Overall, it can be patently concluded that the higher-order differentiation transform, when used in conjunction with the derivative fast Padé transform, dFPT, simultaneously achieves resolution enhancement, noise suppression and exact quantification, despite explicit non-parametric processing of envelope lineshapes alone (i.e. without solving the quantification problem).

Over the years, firmly grounded was the parametric version of the FPT which performs explicit quantification by finding the exact solution of the problem of spectral analysis for the fundamental complex frequencies and the corresponding complex amplitudes. This variant of the FPT, quantification-equipped from the onset, as the gold standard, continues to be irreplaceable and, as such, should always be applied to any time signal, synthesized or encoded alike. The non-parametric version of the FPT, enriched by the differentiation transform, yields the derivative fast Padé transform, dFPT. The standard non-parametric FPT (the \(\hbox {zero}{\mathrm{th}}\)-order derivative \(m=0)\) is not for quantification, since it is restricted to estimation of spectral envelope lineshapes. However, the dFPT is quantification equipped despite being a non-parametric shape estimator. It is the differential transforms, especially of higher orders of derivatives, that are responsible for establishing the quantification capabilities of an initially designed non-parametric shape estimator. In other words, the dFPT acquires quantification features en route, by differentiation. As such, the non-parametric quantification-equipped dFPT is not meant to be a substitute for its parametric quantification-equipped FPT. Rather, the non-parametric dFPT and parametric FPT are complementary, and should be applied in concert to the same input time signals, so as to cross-validate each other. Crucially, in very different ways, both the parametric FPT and the non-parametric dFPT reconstruct all the component spectra of every physical resonance in the studied envelope.

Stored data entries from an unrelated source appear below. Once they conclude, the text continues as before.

-- ==== Sys2Proof/Word.lean ====
section
/-! DEFINITION. The byte and the bus word of PHYFEC (00_scope.md R14, 20_memory.md R65). -/

namespace Sys2Proof

/-- A byte has 8 bits (R14). -/
abbrev Byte := BitVec 8

/-- The bus carries a register as one 32-bit value (R65). -/
abbrev Word := BitVec 32

end Sys2Proof
end

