-- ==== Sys2Proof/Machine/Ops.lean ====
section
/-! DEFINITION. The named operations the meanings are built of: buffer access (00_scope.md R15), the one
completion (60_exceptions.md R302) with the host's acknowledgement (R305), header and payload receive
(40_header_codec.md R131, 42_payload_fec.md R198, R200), the STAR pipeline (43_star_legacy.md R236 to
R238) and reset (70_reset_and_hazards.md R340). -/

namespace Sys2Proof.Machine

/-- What a step answers. -/
abbrev Result := Host.Outcome State Fault Refusal

/-- `complete(c)`, the one way every command ends, legal or not (R302): this block's taking of an
exception. `op` is `w[7:0]` of the command word. -/
def State.complete (s : State) (op : BitVec 8) (c : ResultCode) : State :=
  { s with
    phase := .idle
    status := { s.status with code := c, lastop := op, done := true } }

/-- The host's acknowledgement (R305), this block's only return: a write of `STATUS` clears exactly
the bits among `DONE`, `OVR`, `DIRTY` that it writes 1 to (10_state.md R22, 20_memory.md R73). -/
def State.acknowledge (s : State) (w : Word) : State :=
  { s with
    status :=
      { s.status with
        done := s.status.done && !w.getLsbD 1
        ovr := s.status.ovr && !w.getLsbD 3
        dirty := s.status.dirty && !w.getLsbD 4 } }

/-- Read `FB[i .. i+n-1]` (R15); a byte that nothing has written faults (U1). -/
def State.withFb (s : State) (i n : Nat) (k : List Byte → Result) : Result :=
  match Memory.readBytes s.fb i n with
  | .ok bs => k bs
  | .error j => .fault (.unwrittenFb j)

/-- Read `PB[0 .. n-1]` (R15); a byte that nothing has written faults (U1). -/
def State.withPb (s : State) (n : Nat) (k : List Byte → Result) : Result :=
  match Memory.readBytes s.pb 0 n with
  | .ok bs => k bs
  | .error j => .fault (.unwrittenPb j)

/-- Write `FB[i ..]` (R15). -/
def State.storeFb (s : State) (i : Nat) (bs : List Byte) : State :=
  { s with fb := Memory.writeBytes s.fb i bs }

/-- Write `PB[0 ..]` (R15). -/
def State.storePb (s : State) (bs : List Byte) : State :=
  { s with pb := Memory.writeBytes s.pb 0 bs }

/-- Unpack header bytes into `VERSION`, `MODE`, `MODEPARM`, `LEN` (40_header_codec.md R125). -/
def State.setHeader (s : State) (H : List Byte) : State :=
  { s with frame := unpackHeader s.frame H }

/-- `LEN <- L`. -/
def State.setLen (s : State) (L : Nat) : State :=
  { s with frame := { s.frame with len := BitVec.ofNat 8 L } }

/-- The receive-side header steps `HDEC` and `FDEC` share (40_header_codec.md R131, 42_payload_fec.md
R200): read `FB[0..7]`, correct a copy, check the HCS on it; a failure counts and completes. -/
def State.receiveHeader (s : State) (op : BitVec 8) (rx : Nat) (k : List Byte → Result) : Result :=
  s.withFb 0 8 fun B =>
    match hdrCorrect s.cfg B with
    | none => .next ((s.countFailure .hpar rx).complete op .errHpar)
    | some H =>
      if hcsMatches s.cfg H then k H else .next ((s.countFailure .hcs rx).complete op .errHcs)

/-- The length of the primary frame the registers describe (R194). -/
def State.frameLen (s : State) : Except ResultCode FrameLen :=
  primaryLen s.cfg s.frame.mode s.frame.modeparm s.frame.len.toNat

/-- The length computation that `LENC`, `PENC`, `PDEC`, `FENC` and `FDEC` share: `set_len(res)`, and
completion on an error (R194). -/
def State.withFrameLen (s : State) (op : BitVec 8) (k : FrameLen → State → Result) : Result :=
  match s.frameLen with
  | .error c => .next (s.setLenErr.complete op c)
  | .ok f => k f (s.setLenOk f.segs f.tot)

/-- The receive-side payload steps `PDEC` and `FDEC` share, from the length computation on (R198,
R200). -/
def State.receivePayload (s : State) (op : BitVec 8) (rx : Nat) : Result :=
  s.withFrameLen op fun f s =>
    if s.frame.rxlen.toNat < f.tot then .next (s.complete op .errLen)
    else
      s.withFb hdrSize (f.tot - hdrSize) fun B =>
        match payloadDecode f.entry s.frame.len.toNat B with
        | none => .next ((s.countFailure .pld rx).complete op .errPld)
        | some P => .next ((s.storePb P).complete op .ok)

/-- The transmit-side payload step `PENC` and `FENC` share: read `PB[0 .. LEN-1]`, write
`FB[8 .. TOT-1]` (R196). -/
def State.sendPayload (s : State) (op : BitVec 8) (e : ModeEntry) : Result :=
  s.withPb s.frame.len.toNat fun P =>
    .next ((s.storeFb hdrSize (payloadEncode e P)).complete op .ok)

/-- The steps of `SLEN` from "`sub <-`" on, which `SDEC` shares (43_star_legacy.md R236, R238): the
continuation gets the header bytes, `TOT`, and the state with `LEN`, `TOTLEN`, `SEGCNT`, `LENV` set. -/
def State.starLength (s : State) (op : BitVec 8) (sub : StarSub)
    (k : List Byte → Nat → State → Result) : Result :=
  if s.frame.rxlen.toNat < Config.star.hdrLen sub then .next (s.setLenErr.complete op .errLen)
  else
    s.withFb 0 (Config.star.hdrLen sub) fun H =>
      match starRxLen Config.star sub H with
      | .error c => .next (s.setLenErr.complete op c)
      | .ok (L, tot) => k H tot ((s.setLen L).setLenOk 0 tot)

/-- Transmit of a STAR frame, which `SENC` and `FENC` share (R237), once `FRAMING` has given `sub`. -/
def State.starSend (s : State) (op : BitVec 8) (sub : StarSub) : Result :=
  if s.frame.maxpl < s.frame.len then .next (s.complete op .errParam)
  else
    s.withPb s.frame.len.toNat fun P =>
      match starEncode Config.star sub s.frame.mode s.frame.modeparm P with
      | none => .next (s.setLenErr.complete op .errMode)
      | some F =>
        if F.length > fbSize then .next (s.setLenErr.complete op .errLen)
        else .next (((s.storeFb 0 F).setLenOk 0 F.length).complete op .ok)

/-- Receive of a STAR frame, which `SDEC` and `FDEC` share (R238), once the operand range checks have
passed. -/
def State.starRecv (s : State) (op : BitVec 8) (rx : Nat) (sub : StarSub) : Result :=
  s.starLength op sub fun H tot s =>
    if s.frame.rxlen.toNat < tot then .next (s.complete op .errLen)
    else
      s.withFb 0 tot fun F =>
        match starReceive Config.star sub H F with
        | .fecFail => .next ((s.countFailure .pld rx).complete op .errPld)
        | .badFrame => .next ((s.countFailure .pld rx).complete op .errStar)
        | .payload P => .next (((s.storePb P).setLen P.length).complete op .ok)

/-- Every register, counter and flag at its reset value, the phase `IDLE`, the buffers unwritten
(70_reset_and_hazards.md R340). The configuration and the model's own fields are not the block's. -/
def State.resetBlock (s : State) : State :=
  { State.resetWith s.cfg with inputs := s.inputs, rdata := s.rdata, freeReads := s.freeReads }

end Sys2Proof.Machine
end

The non-parametric dFPT could, for example, be used first to quickly display the gestalt right on the screen: the spectral lineshapes and the parameter linelist (peak position, widths, heights, and component concentrations) provided by the higher-order derivatives. This first insight should be subsequently checked for corroboration with the direct solution of the quantification problem by the parametric FPT. It is in this way that these two versions of the fast Padé transform (derivative dFPT and non-derivative FPT) should run hand-in-hand to reconstruct the most reliable information from the input time signals. Such a perspective is crucially important for interdisciplinary applications. For MRS in medicine, this avenue has special ramifications, as it is poised to provide the long-sought clinical reliability particularly for early cancer diagnostics.